/-- Losses of zones and changes of calls leave the zone records. -/
theorem Event.foldl_loseZone_zones (z : Zone) (why : LossReason) (rs : List CallRef) (x : Event) :
    (rs.foldl (fun e r => e.loseZone r z why) x).zones = x.zones := by
  induction rs generalizing x with
  | nil => rfl
  | cons r rest ih => exact (ih _).trans (Event.takeReport_frame x (.loss r z why)).1

/-- Changes of calls leave the zone records. -/
theorem Event.foldl_changeCall_zones (f : Call → Call) (rs : List CallRef) (x : Event) :
    (rs.foldl (fun e r => e.changeCall r f) x).zones = x.zones := by
  induction rs generalizing x with
  | nil => rfl
  | cons r rest ih => exact ih _

/-- The record a zone made unused is left with (R61): the source of its live call is the last it served. -/
def ZoneRecord.vacated (zone : ZoneRecord) (calls : CallTable) : ZoneRecord :=
  { zone with
    state := .idle, stack := []
    lastServed := match zone.state.live? with
      | none => zone.lastServed
      | some l => match calls.call? l with
        | none => zone.lastServed
        | some c => some c.source }

/-- The records once a zone is made unused: its own is vacated (R61). -/
theorem Event.emptyZone_record (e : Event) (z y : Zone) :
    (e.emptyZone z).zones.get y = if y = z then (e.zones.get y).vacated e.calls else e.zones.get y := by
  unfold Event.emptyZone
  dsimp only
  rw [Event.foldl_loseZone_zones, Event.foldl_changeCall_zones]
  show (e.zones.modify z _).get y = _
  rw [Table.get_modify]
  by_cases h : z = y
  · subst h; rw [if_pos rfl, if_pos rfl]; rfl
  · rw [if_neg h, if_neg (Ne.symm h)]

/-- Everything a zone made unused does (R61): every call that was live or stacked there loses it with reason PLAN, its own
record is vacated, no other zone changes. -/
theorem Event.emptyZone_spec {calls : CallTable} {x : Event} {gone unheld : CallRef → Zone → Prop}
    (h : Removed calls x gone unheld) (z : Zone) :
    let held := (x.zones.get z).holders
    Removed calls (x.emptyZone z) (fun q y => gone q y ∨ (q ∈ held ∧ y = z)) (fun q y => unheld q y ∨ (q ∈ held ∧ y = z)) ∧
      ∀ y, (x.emptyZone z).zones.get y = if y = z then (x.zones.get y).vacated x.calls else x.zones.get y := by
  have h' : Removed calls (x.changeZone z fun zr => zr.vacated x.calls) gone unheld := h.of_eq rfl rfl rfl
  exact ⟨((h'.unholds z (x.zones.get z).holders).loseZones z (x.zones.get z).holders).of_eq rfl rfl rfl,
    Event.emptyZone_record x z⟩

/-- Everything the removal of an unused zone from the target sets does (R29). -/
theorem Event.dropTargets_spec {calls : CallTable} {x : Event} {gone unheld : CallRef → Zone → Prop}
    (h : Removed calls x gone unheld) (hl : ∀ r, (x.calls.call? r).isSome = true → r ∈ x.calls.admission) (z : Zone) :
    Removed calls (x.dropTargets z) (fun q y => gone q y ∨ y = z) unheld ∧ (x.dropTargets z).zones = x.zones := by
  refine ⟨(h.loseZones z (x.contenders z)).congr (fun r c y hc hy => ?_) (by simp), Event.foldl_loseZone_zones _ _ _ _⟩
  constructor
  · rintro (k | ⟨-, k⟩)
    · exact .inl k
    · exact .inr k
  · rintro (k | rfl)
    · exact .inl k
    · by_cases k : gone r y
      · exact .inl k
      · obtain ⟨d, hd, -, hs⟩ := h.kept r c hc ⟨y, hy, k⟩
        exact .inr ⟨Event.mem_contenders.2 ⟨hl r (by rw [hd]; rfl), d, hd, (hs y).1.2 ⟨hy, k⟩⟩, rfl⟩

/-- The unused zones leave every target set (R29), one after another. -/
theorem Event.dropTargets_foldl {calls : CallTable} {unheld : CallRef → Zone → Prop} (zs : List Zone)
    {x : Event} {gone : CallRef → Zone → Prop}
    (h : Removed calls x gone unheld) (hl : ∀ r, (x.calls.call? r).isSome = true → r ∈ x.calls.admission) :
    Removed calls (zs.foldl Event.dropTargets x) (fun q y => gone q y ∨ y ∈ zs) unheld ∧
      (zs.foldl Event.dropTargets x).zones = x.zones := by
  induction zs generalizing x gone with
  | nil => exact ⟨h.congr (by simp) (by simp), rfl⟩
  | cons z rest ih =>
    obtain ⟨h1, h2⟩ := Event.dropTargets_spec h hl z
    obtain ⟨k1, k2⟩ := ih h1 ((x.narrows_dropTargets z).listed hl)
    refine ⟨k1.congr (fun r c y _ _ => ?_) (by simp), k2.trans h2⟩
    simp only [List.mem_cons]
    tauto

/-- The zones made unused (R61), one after another, where the zone records name open calls that want the zone. -/
theorem Event.emptyZone_foldl {calls : CallTable} (zones : Table 16 ZoneRecord) (zs : List Zone) (hz : zs.Nodup)
    (hopen : ∀ z l, (zones.get z).state.live? = some l →
      ∃ c, calls.call? l = some c ∧ ZoneSet.has c.target z = true)
    {x : Event} {done : List Zone} (hd : ∀ z ∈ zs, z ∉ done)
    (h : Removed calls x (fun q y => y ∈ done ∧ q ∈ (zones.get y).holders) fun q y =>
      y ∈ done ∧ q ∈ (zones.get y).holders)
    (hr : ∀ y, x.zones.get y = if y ∈ done then (zones.get y).vacated calls else zones.get y) :
    Removed calls (zs.foldl Event.emptyZone x) (fun q y => (y ∈ done ∨ y ∈ zs) ∧ q ∈ (zones.get y).holders)
        (fun q y => (y ∈ done ∨ y ∈ zs) ∧ q ∈ (zones.get y).holders) ∧
      ∀ y, (zs.foldl Event.emptyZone x).zones.get y =
        if y ∈ done ∨ y ∈ zs then (zones.get y).vacated calls else zones.get y := by
  induction zs generalizing x done with
  | nil => exact ⟨h.congr (by simp) (by simp), by simpa using hr⟩
  | cons z rest ih =>
    obtain ⟨hzr, hrest⟩ := List.nodup_cons.1 hz
    have hzd := hd z (by simp)
    obtain ⟨h1, h2⟩ := Event.emptyZone_spec h z
    have hxz : x.zones.get z = zones.get z := by rw [hr, if_neg hzd]
    rw [hxz] at h1
    -- The live call is still open with its source, so the record is vacated as the call table first stood.
    have hv : (zones.get z).vacated x.calls = (zones.get z).vacated calls := by
      unfold ZoneRecord.vacated
      cases hl : (zones.get z).state.live? with
      | none => rfl
      | some l =>
        obtain ⟨c, hc, ht⟩ := hopen z l hl
        obtain ⟨d, hdd, he, -⟩ := h.kept l c hc ⟨z, ht, fun k => hzd k.1⟩
        have : d.source = c.source := by rw [he]
        simp only [hc, hdd, this]
    have step : ∀ q y, ((y ∈ done ∧ q ∈ (zones.get y).holders) ∨ (q ∈ (zones.get z).holders ∧ y = z)) ↔
        (y ∈ z :: done ∧ q ∈ (zones.get y).holders) := by
      intro q y
      by_cases e : y = z
      · subst e; simp [hzd]
      · simp [e]
    have k := ih hrest (x := x.emptyZone z) (done := z :: done)
      (fun y hy => by
        simp only [List.mem_cons, not_or]
        exact ⟨fun e => hzr (e ▸ hy), hd y (by simp [hy])⟩)
      (h1.congr (fun q c y _ _ => step q y) fun q c y _ _ => step q y)
      (fun y => by
        rw [h2]
        by_cases e : y = z
        · subst e; rw [if_pos rfl, hxz, hv, if_pos (by simp)]
        · rw [if_neg e, hr]; simp [e])
    refine ⟨k.1.congr (fun q c y _ _ => ?_) (fun q c y _ _ => ?_), fun y => ?_⟩
    · simp only [List.mem_cons]; tauto
    · simp only [List.mem_cons]; tauto
    · rw [List.foldl_cons, k.2]
      congr 1
      simp only [List.mem_cons, eq_iff_iff]
      tauto

/-! ### What events never touch -/

/-- A loss of a zone leaves the zone records. -/
theorem Event.loseZone_zones (e : Event) (r : CallRef) (z : Zone) (w : LossReason) : (e.loseZone r z w).zones = e.zones :=
  (Event.takeReport_frame e (.loss r z w)).1

/-- The pruning at the end of an event leaves the zone records (R14). -/
theorem Event.settle_zones (e : Event) : e.settle.zones = e.zones := by
  unfold Event.settle
  generalize e.skippers = sk
  induction sk generalizing e with
  | nil => rfl
  | cons r rest ih =>
    rw [List.foldl_cons, ih]
    unfold Event.prune
    split
    · rfl
    · rename_i heq
      clear heq
      generalize (List.finRange 16).filter _ = zs
      induction zs generalizing e with
      | nil => rfl
      | cons z zs ih2 => rw [List.foldl_cons, ih2, Event.loseZone_zones]

/-- Freeing a call leaves the zone records. -/
theorem Event.finishCall_zones (e : Event) (r : CallRef) (c : EndCause) : (e.finishCall r c).zones = e.zones := by
  unfold Event.finishCall; split <;> rfl

/-- Withdrawals leave every restriction. -/
theorem Event.foldl_withdraw_restriction (r : CallRef) (src : Source) (zs : List Zone) (e : Event) (y : Zone) :
    ((zs.foldl (Event.withdraw r src) e).zones.get y).restriction = (e.zones.get y).restriction := by
  induction zs generalizing e with
  | nil => rfl
  | cons z rest ih =>
    rw [List.foldl_cons, ih]
    show ((e.zones.modify z _).get y).restriction = _
    rw [Table.get_modify]
    split
    · split <;> rfl
    · rfl

/-- The end of a call leaves every restriction (R22). -/
theorem Event.endCall_restriction (p : Plan) (r : CallRef) (c : EndCause) (e : Event) (y : Zone) :
    ((e.endCall p r c).zones.get y).restriction = (e.zones.get y).restriction := by
  unfold Event.endCall
  split
  · rfl
  · dsimp only
    rw [Event.finishCall_zones, (Event.evaluateAll_frame p _ _).2.1, Event.foldl_withdraw_restriction]
    rfl

/-- The notices of an event are ZONE_LOST, CALL_STATUS and CALL_ENDED (R23). -/
theorem eventNotices_codes (t : CallTable) (e : Event) :
    ∀ n ∈ eventNotices t e, n.code = 3 ∨ n.code = 4 ∨ n.code = 5 := by
  intro n hn
  simp only [eventNotices, List.mem_flatMap] at hn
  obtain ⟨r, -, hn⟩ := hn
  simp only [callNotices, List.mem_append, List.mem_flatMap, List.mem_filterMap] at hn
  rcases hn with (⟨z, -, l, -, h⟩ | h) | ⟨x, -, h⟩
  · split at h
    · injection h with h; subst h; simp [Notice.code]
    · cases h
  · split at h
    · simp at h
    · split at h
      · simp at h; subst h; simp [Notice.code]
      · simp at h
  · split at h
    · injection h with h; subst h; simp [Notice.code]
    · cases h

/-! ### The removals, in any state -/

/-- Zones made unused: no restriction changes, and each is IDLE with an empty stack (R35, R61). -/
theorem Event.foldl_emptyZone_frame (zs : List Zone) (e : Event) (y : Zone) :
    let after := (zs.foldl Event.emptyZone e).zones.get y
    after.restriction = (e.zones.get y).restriction ∧ (y ∈ zs → after.state = .idle ∧ after.stack = []) ∧
      ((e.zones.get y).state = .idle → (e.zones.get y).stack = [] → after.state = .idle ∧ after.stack = []) := by
  induction zs generalizing e with
  | nil => exact ⟨rfl, by simp, fun a b => ⟨a, b⟩⟩
  | cons z rest ih =>
    have hz := Event.emptyZone_record e z y
    obtain ⟨h1, h2, h3⟩ := ih (e.emptyZone z)
    rw [List.foldl_cons]
    refine ⟨?_, fun hy => ?_, fun a b => h3 ?_ ?_⟩
    · rw [h1, hz]; split <;> rfl
    · rcases List.mem_cons.1 hy with hy | hy
      · subst hy
        rw [if_pos rfl] at hz
        exact h3 (by rw [hz]; rfl) (by rw [hz]; rfl)
      · exact h2 hy
    · rw [hz]
      split
      · rfl
      · exact a
    · rw [hz]
      split
      · rfl
      · exact b

/-- Unused zones leave the target sets; the zone records stay. -/
theorem Event.foldl_dropTargets_zones (zs : List Zone) (e : Event) : (zs.foldl Event.dropTargets e).zones = e.zones := by
  induction zs generalizing e with
  | nil => rfl
  | cons z rest ih => rw [List.foldl_cons, ih]; exact Event.foldl_loseZone_zones _ _ _ _

/-- A call that has lost a zone does not want it. -/
theorem Event.foldl_loseZone_gone (z : Zone) (rs : List CallRef) (e : Event) (r : CallRef) (hr : r ∈ rs) (d : Call)
    (h : (rs.foldl (fun e r => e.loseZone r z .plan) e).calls.call? r = some d) : ZoneSet.has d.target z = false := by
  induction rs generalizing e with
  | nil => simp at hr
  | cons a rest ih =>
    by_cases hm : r ∈ rest
    · exact ih _ hm h
    · have hra : r = a := by simpa [hm] using hr
      subst hra
      rw [List.foldl_cons] at h
      have hn := Event.Narrows.foldl (fun e r => e.loseZone r z .plan) (fun e r => e.narrows_loseZone r z .plan) rest
        (e.loseZone r z .plan)
      obtain ⟨c, hc, hk⟩ := hn.calls r d h
      cases hx : ZoneSet.has d.target z with
      | false => rfl
      | true =>
        have := hk.target z hx
        cases he : e.calls.call? r with
        | none => simp [Event.loseZone, he] at hc
        | some q =>
          have hs := (Event.loseZone_spec e r z .plan q he).1 r
          rw [hc, if_pos rfl] at hs
          split at hs
          · cases hs
          · injection hs with hs
            rw [hs] at this
            simp [ZoneSet.has_remove] at this

/-- A zone that is removed from the target sets is in none (R29). -/
theorem Event.foldl_dropTargets_gone (zs : List Zone) (e : Event)
    (hl : ∀ r, (e.calls.call? r).isSome = true → r ∈ e.calls.admission)
    (r : CallRef) (d : Call) (h : (zs.foldl Event.dropTargets e).calls.call? r = some d) (z : Zone) (hz : z ∈ zs) :
    ZoneSet.has d.target z = false := by
  induction zs generalizing e with
  | nil => simp at hz
  | cons y rest ih =>
    rw [List.foldl_cons] at h
    by_cases hm : z ∈ rest
    · exact ih _ ((e.narrows_dropTargets y).listed hl) h hm
    · have hzy : z = y := by simpa [hm] using hz
      subst hzy
      have hn := Event.Narrows.foldl Event.dropTargets Event.narrows_dropTargets rest (e.dropTargets z)
      obtain ⟨c, hc, hk⟩ := hn.calls r d h
      have hc0 : ZoneSet.has c.target z = false := by
        by_cases hmem : r ∈ e.contenders z
        · exact Event.foldl_loseZone_gone z _ e r hmem c hc
        · obtain ⟨c', hc', hk'⟩ := (e.narrows_dropTargets z).calls r c hc
          cases hx : ZoneSet.has c.target z with
          | false => rfl
          | true =>
            exact absurd (Event.mem_contenders.2 ⟨hl r (by rw [hc']; rfl), c', hc', hk'.target z hx⟩) hmem
      cases hx : ZoneSet.has d.target z with
      | false => rfl
      | true => rw [hk.target z hx] at hc0; cases hc0

end Sys2Proof.Machine
end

-*-

*WHAT IS REQUIRED:*
Give only the lines from the one holding "obtain ⟨h1, h2⟩ := Event.dropTargets_spec" through the one holding "have hzd := hd z (by simp)", each restated exactly as it appears above.

*TASK SOLUTION:*
    obtain ⟨h1, h2⟩ := Event.dropTargets_spec h hl z
    obtain ⟨k1, k2⟩ := ih h1 ((x.narrows_dropTargets z).listed hl)
    refine ⟨k1.congr (fun r c y _ _ => ?_) (by simp), k2.trans h2⟩
    simp only [List.mem_cons]
    tauto

/-- The zones made unused (R61), one after another, where the zone records name open calls that want the zone. -/
theorem Event.emptyZone_foldl {calls : CallTable} (zones : Table 16 ZoneRecord) (zs : List Zone) (hz : zs.Nodup)
    (hopen : ∀ z l, (zones.get z).state.live? = some l →
      ∃ c, calls.call? l = some c ∧ ZoneSet.has c.target z = true)
    {x : Event} {done : List Zone} (hd : ∀ z ∈ zs, z ∉ done)
    (h : Removed calls x (fun q y => y ∈ done ∧ q ∈ (zones.get y).holders) fun q y =>
      y ∈ done ∧ q ∈ (zones.get y).holders)
    (hr : ∀ y, x.zones.get y = if y ∈ done then (zones.get y).vacated calls else zones.get y) :
    Removed calls (zs.foldl Event.emptyZone x) (fun q y => (y ∈ done ∨ y ∈ zs) ∧ q ∈ (zones.get y).holders)
        (fun q y => (y ∈ done ∨ y ∈ zs) ∧ q ∈ (zones.get y).holders) ∧
      ∀ y, (zs.foldl Event.emptyZone x).zones.get y =
        if y ∈ done ∨ y ∈ zs then (zones.get y).vacated calls else zones.get y := by
  induction zs generalizing x done with
  | nil => exact ⟨h.congr (by simp) (by simp), by simpa using hr⟩
  | cons z rest ih =>
    obtain ⟨hzr, hrest⟩ := List.nodup_cons.1 hz
    have hzd := hd z (by simp)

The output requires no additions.